I have also 2x 6TB brand new drives I just purchased.

The main issue currently is on the 3TB mirror, where one of the drives shows bad sectors since a few days and I guess it will soon die. I have shut down the server completely for now until I find (hopefully here) a good approach.
Ideally, I'd like to make a 6TB mirror and copy on it the content of both the 3TB mirror and the 3x 1TB pool, so that at the end I have the 6TB mirror (important data) and the 8TB strip (non-important data).

What would you guys advise to do?

Many thanks!
 

jgreco

Resident Grinch
Joined
May 29, 2011
Messages
18,680
Hi there - beware, I'm a total newbie so please excuse stupid questions :)

Well, the truly stupid question is the one you don't ask that ends up ruining your data because you didn't ask.

Ok, so here's the deal:
I have a PC with currently 7 hard drives, knowing that the motherboard has a total of 8 SATA connectors.
3x 1TB in a ZFS pool (somehow important data). the 3 disks are pretty old.
2x 3TB in a mirror pool (important data)
2x 4TB in a 8TB strip pool (not really important data)

I have also 2x 6TB brand new drives I just purchased.

The main issue currently is on the 3TB mirror, where one of the drives shows bad sectors since a few days and I guess it will soon die. I have shut down the server completely for now until I find (hopefully here) a good approach.
Ideally, I'd like to make a 6TB mirror and copy on it the content of both the 3TB mirror and the 3x 1TB pool, so that at the end I have the 6TB mirror (important data) and the 8TB strip (non-important data).

What would you guys advise to do?

Many thanks!

Okay, this isn't horrible. I'm taking "currently 7" "total of 8" to mean you can put one more drive in.

Add one of your brand new 6TB drives. After you make *SURE* it is not an SMR drive, that is.
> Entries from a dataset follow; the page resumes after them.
theorem witness_PlacementWords :
    (UniReady (onGrp two (runOf 15) none) (uniOf two (runOf 15)) none 1 [.x 1] (.x 5) true (onGrp two (runOf 15) none) ∧
      ¬Jobless (onGrp two (runOf 15) none) (uniOf two (runOf 15))) ∧
    (UniReady (onCore idle) (.unit (.control 0)) none 1 [.k 0] (.k 5) true (onCore idle) ∧ Jobless (onCore idle) (.unit (.control 0))) ∧
    (UniReady (onFabric working) (.unit (.fabric 0)) none 1 [.k 0] (.k 5) true (onFabric working) ∧
      ¬Jobless (onFabric working) (.unit (.fabric 0)) ∧
      UnitPasses (onFabric working) (.unit (.fabric 0)) (.rcbrd ((onFabric working).uniSource (.unit (.fabric 0)) 64 (.k 0)).toNat 31) (.k 5)) ∧
    (UniReady binned (uniOf two (runOf 0)) none 1 [.imm 255, .x 3] .none false binned ∧
      OwnSet binned ((uniOf two (runOf 0)).job binned) (binned.uniSource (uniOf two (runOf 0)) 64 (.imm 255)).toNat ∧
      ∀ t ∈ two, hasValue t (.x 3) = true) ∧
    (UniReady binned (uniOf two (runOf 0)) none 1 [.x 1, .imm 65535, .zero] (.x 5) true binned ∧
      binned.bound ((binned.uniSource (uniOf two (runOf 0)) 64 (.imm 65535)).toNat / 2 ^ 8 % 2 ^ 8) = true ∧
      (sget freeSet binned.binsets ((binned.uniSource (uniOf two (runOf 0)) 64 (.imm 65535)).toNat / 2 ^ 8 % 2 ^ 8)).owner =
        (uniOf two (runOf 0)).job binned ∧
      2 ^ 16 ≤ (binned.uniSource (uniOf two (runOf 0)) 64 (.x 1)).toNat) ∧
    (∃ r, UniReady { binned with regions := [probeRegion, { probeRegion with id := 2, va := 0x10000, held := true }] }
        (uniOf two (runOf 0)) none 1 [.x 1] .none false
        { binned with regions := [probeRegion, { probeRegion with id := 2, va := 0x10000, held := true }] } ∧
      ({ binned with regions := [probeRegion, { probeRegion with id := 2, va := 0x10000, held := true }] } : State).regions.find?
        (fun r => r.job == 1 && r.held && r.va == 0x10000) = some r) :=
  ⟨⟨uniLane (inRun _ _ _) (by decide) (by decide) (by decide) rfl rfl (by decide) rfl, fun ⟨_, h, _⟩ => by cases h⟩,
    ⟨uniUnit none rfl (by simp) (by decide) rfl (fun _ => rfl), 0, rfl, rfl⟩,
    ⟨uniUnit none rfl (by simp) (by decide) rfl (fun _ => rfl), (fun ⟨_, h, _⟩ => by cases h), okOf (by decide +kernel)⟩,
    ⟨uniLane ⟨rfl, rfl, rfl, rfl, rfl, rfl⟩ (by decide) (by decide) rfl rfl rfl (by decide) rfl, ⟨by decide, fun _ => by decide⟩, by decide⟩,
    ⟨uniLane ⟨rfl, rfl, rfl, rfl, rfl, rfl⟩ (by decide) (by decide) (by decide) rfl rfl (by decide) rfl, by decide, by decide, by decide⟩,
    ⟨_, uniLane ⟨rfl, rfl, rfl, rfl, rfl, rfl⟩ (by decide) (by decide) rfl rfl rfl (by decide) rfl, rfl⟩⟩

/-- Two threads whose x2 and x3 are the largest member and byte counts of `barinit`. -/
def counts : List Thread := [{ thr 0 with x := [(2, 2047), (3, 1048575)] }, thr 1]
/-- The workgroup whose barrier register 15 is `b`. -/
def barWg (b : Barrier) : Workgroup := { wgWith counts with bars := List.replicate 15 ⟨false, 0, 0, 0, 0⟩ ++ [b] }
/-- A package with it. -/
def barPkg (b : Barrier) : State := { onGrp counts (runOf 0) none with wgs := [barWg b] }
/-- Its group's word. -/
def barUni (b : Barrier) : Uni := .lane { seenBy counts (runOf 0) none with wg := barWg b } (counts.headD (thr 0)) counts

theorem witness_BarrierWords :
    (∃ w b, UniReady (barPkg ⟨true, 5, 0, 7, 0⟩) (barUni ⟨true, 5, 0, 7, 0⟩) none 1 [.x 2, .x 3] .none false (barPkg ⟨true, 5, 0, 7, 0⟩) ∧
      HasBar (barPkg ⟨true, 5, 0, 7, 0⟩) (barUni ⟨true, 5, 0, 7, 0⟩) 15 w b ∧ b.arr = 0 ∧ b.arrb = 0 ∧
      1 ≤ ((barPkg ⟨true, 5, 0, 7, 0⟩).uniSource (barUni ⟨true, 5, 0, 7, 0⟩) 64 (.x 2)).toNat ∧
      ((barPkg ⟨true, 5, 0, 7, 0⟩).uniSource (barUni ⟨true, 5, 0, 7, 0⟩) 64 (.x 2)).toNat ≤ 2047 ∧
      ((barPkg ⟨true, 5, 0, 7, 0⟩).uniSource (barUni ⟨true, 5, 0, 7, 0⟩) 64 (.x 3)).toNat ≤ 1048575) ∧
    (∃ w b, UniReady (barPkg ⟨true, 2, 0, 1048575, 0⟩) (barUni ⟨true, 2, 0, 1048575, 0⟩) none 1 [.x 3] (.x 127) false (barPkg ⟨true, 2, 0, 1048575, 0⟩) ∧
      HasBar (barPkg ⟨true, 2, 0, 1048575, 0⟩) (barUni ⟨true, 2, 0, 1048575, 0⟩) 15 w b ∧
      ArrivesNow (barPkg ⟨true, 2, 0, 1048575, 0⟩) (barUni ⟨true, 2, 0, 1048575, 0⟩) w false ∧
      b.exp ≠ 0 ∧ b.arr + counts.length = b.exp ∧
      b.arrb + ((barPkg ⟨true, 2, 0, 1048575, 0⟩).uniSource (barUni ⟨true, 2, 0, 1048575, 0⟩) 64 (.x 3)).toNat = b.expb ∧
      ∀ t ∈ w.threads, t.place ≠ .barwait 15 b.gen) ∧
    (∃ w b, UniReady (barPkg ⟨true, 3, 0, 1048575, 0⟩) (barUni ⟨true, 3, 0, 1048575, 0⟩) none 1 [.x 3] (.x 127) false (barPkg ⟨true, 3, 0, 1048575, 0⟩) ∧
      HasBar (barPkg ⟨true, 3, 0, 1048575, 0⟩) (barUni ⟨true, 3, 0, 1048575, 0⟩) 15 w b ∧ b.arr + counts.length < b.exp) ∧
    (∃ w b, UniReady (barPkg ⟨true, 3, 0, 0, 0⟩) (barUni ⟨true, 3, 0, 0, 0⟩) none 1 [.x 3] .none false (barPkg ⟨true, 3, 0, 0, 0⟩) ∧
      HasBar (barPkg ⟨true, 3, 0, 0, 0⟩) (barUni ⟨true, 3, 0, 0, 0⟩) 15 w b ∧
      ((barPkg ⟨true, 3, 0, 0, 0⟩).uniSource (barUni ⟨true, 3, 0, 0, 0⟩) 64 (.x 3)).getLsbD 0 = b.gen) ∧
    (∃ w b, UniReady (onStream running) (.unit (.stream 1)) none 1 [.k 0] .none false (onStream running) ∧
      HasBar (onStream running) (.unit (.stream 1)) 0 w b ∧ ArrivesNow (onStream running) (.unit (.stream 1)) w false ∧
      ((onStream running).uniSource (.unit (.stream 1)) 64 (.k 0)).getLsbD 0 = b.gen) :=
  ⟨⟨_, _, uniLane ⟨rfl, rfl, rfl, rfl, rfl, rfl⟩ (by decide) (by decide) rfl rfl rfl (by decide) rfl, ⟨rfl, rfl⟩, rfl, rfl, by decide, by decide, by decide⟩,
    ⟨_, _, uniLane ⟨rfl, rfl, rfl, rfl, rfl, rfl⟩ (by decide) (by decide) (by decide) rfl rfl (by decide) rfl, ⟨rfl, rfl⟩, rfl, by decide, by decide, by decide, by decide⟩,
    ⟨_, _, uniLane ⟨rfl, rfl, rfl, rfl, rfl, rfl⟩ (by decide) (by decide) (by decide) rfl rfl (by decide) rfl, ⟨rfl, rfl⟩, by decide⟩,
    ⟨_, _, uniLane ⟨rfl, rfl, rfl, rfl, rfl, rfl⟩ (by decide) (by decide) rfl rfl rfl (by decide) rfl, ⟨rfl, rfl⟩, by decide⟩,
    ⟨_, _, uniUnit none rfl (by simp) (by decide) rfl (fun _ => rfl), ⟨rfl, rfl⟩, by rfl, by decide⟩⟩

/-- A cinch line of region 1 for the cores in a mask. -/
def lined (arrived : List (Nat × Nat)) : State :=
  { onGrp two (runOf 0) none with cinch := List.replicate 7 CinchLine.reset ++ [⟨some 1, some [0], 2, arrived, none⟩] }
/-- An open bulk copy of the workgroup, with one of two slices there. -/
def halfOpen : Copy :=
  { id := 4, wg := 1, region := 1, job := 1, kind := .bulk 0 2 [0] 0x10000 [0, 0, 0, 0, 0, 0] 0 [] .filling (0, 0), line := 0, seq := 4
    after := [], sent := false, got := [] }

theorem witness_CinchWords :
    (∃ w l, UniReady (lined [(1, 0)]) (uniOf two (runOf 0)) none 1 [] .none false (lined [(1, 0)]) ∧ (uniOf two (runOf 0)).wgOf (lined [(1, 0)]) = some w ∧
      (lined [(1, 0)]).cinch[7]? = some l ∧ MayArrive l w) ∧
    (∃ w l, UniReady (onStream running) (.unit (.stream 1)) none 1 [] .none false (onStream running) ∧
      (Uni.unit (.stream 1)).wgOf (onStream running) = some w ∧ w.stream = some running ∧ (onStream running).cinch[0]? = some l ∧ MayArrive l w ∧
      l.region = none) ∧
    (∃ w l, UniReady (lined []) (uniOf two (runOf 0)) none 1 [.imm 262144, .k 4, .k 5, .k 6, .k 7] (.x 5) false (lined []) ∧
      (uniOf two (runOf 0)).wgOf (lined []) = some w ∧ (lined []).cinch[7]? = some l ∧
      cinchStatusOf (lined []) l w.region none ((lined []).uniSource (uniOf two (runOf 0)) 64 (.imm 262144)).toNat = 0 ∧
      cinchStatusOf (lined []) l w.region none ((lined []).uniSource (uniOf two (runOf 0)) 64 .zero).toNat = 3 ∧
      (lined []).waitingAt w.region 7 = []) ∧
    (∃ w b, UniReady (onGrp two (runOf 0) none) (uniOf two (runOf 0)) none 1 [.x 1, .zero, .k 0, .k 1, .k 2] .none false (onGrp two (runOf 0) none) ∧
      HasBar (onGrp two (runOf 0) none) (uniOf two (runOf 0)) 0 w b ∧
      ((onGrp two (runOf 0) none).uniSource (uniOf two (runOf 0)) 64 (.x 1)).toNat % 128 = 0 ∧
      (onGrp two (runOf 0) none).copies.find? (·.lacks w.id 0 0) = none ∧
      ((onGrp two (runOf 0) none).copies.filter fun c => c.wg == w.id && c.isOpen).length < 8) ∧
    (∃ c, ({ onGrp two (runOf 0) none with copies := [halfOpen] } : State).copies.find? (·.lacks 1 0 1) = some c ∧
      UniReady { onGrp two (runOf 0) none with copies := [halfOpen] } (uniOf two (runOf 0)) none 1 [.x 1, .zero, .k 0, .k 1, .k 2] .none false
        { onGrp two (runOf 0) none with copies := [halfOpen] } ∧
      c.agrees 0x10000 [0, 0, 0, 0, 0, 0] 0 2 = true) :=
  ⟨⟨_, _, uniLane ⟨rfl, rfl, rfl, rfl, rfl, rfl⟩ (by decide) rfl rfl rfl rfl rfl rfl, rfl, rfl, fun _ h => by
      injection h with h; exact ⟨h.symm, fun m k => by injection k with k; subst k; decide⟩⟩,
    ⟨_, _, uniUnit none rfl (by simp) (by decide) rfl (fun _ => rfl), rfl, rfl, rfl, (fun _ h => by cases h), rfl⟩,
    ⟨_, _, uniLane ⟨rfl, rfl, rfl, rfl, rfl, rfl⟩ (by decide) (by decide) (by decide) rfl rfl (by decide) rfl, rfl, rfl, by decide, by decide, by decide⟩,
    ⟨_, _, uniLane (inRun _ _ _) (by decide) (by decide) rfl rfl rfl (by decide) rfl, ⟨rfl, rfl⟩, by decide, rfl, by decide⟩,
    ⟨_, rfl, uniLane ⟨rfl, rfl, rfl, rfl, rfl, rfl⟩ (by decide) (by decide) rfl rfl rfl (by decide) rfl, by decide⟩⟩
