-- ==== Sys2Proof/Word.lean ====
section
/-! DEFINITION. The words of the GDL-8's serial ports: characters and the 16-bit check word of a frame. -/

namespace Sys2Proof

/-- One character of a station port: 8 data bits (spec/00_scope.md, "Station ports"). -/
abbrev Byte := BitVec 8

/-- The CRC-16 register of a frame (R184). -/
abbrev Crc := BitVec 16

end Sys2Proof
end

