-- ==== Sys2Proof/Decode.lean ====
section
/-! DEFINITION. spec/opcode_table.json gives no row a bit pattern ("fields" is empty in every row and no row
has "fixed"), and the spec gives no numeric code to any request, reply or notice kind: no word spells a
command. The layouts the spec does give (R204) are read in Machine/Operands.lean. -/

namespace Sys2Proof

/-- The command a word of `nbits` bits spells by the table's bits: none, for no row has bits. -/
def decodeTableWord (_nbits _w : Nat) : Option Instr := none

end Sys2Proof
end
Widen your 2x3TB mirror pool onto it, making it a three-way mirror. This means that ZFS will copy all the data from your 3TB mirror onto the 6TB drive, making it part of the mirror. If there's a bad sector on one disk, it will get it from the other disk. No data loss.

Once that is resilvered and happy, tell ZFS to remove the fail-y 3TB drive from the mirror. Once it is happy with that, power down, remove the drive, and then put your other 6TB in that slot.

Once again, add that to the 3TB mirror, let it resilver. Tell ZFS to remove the final 3TB drive, and suddenly the pool will become a 6TB pool.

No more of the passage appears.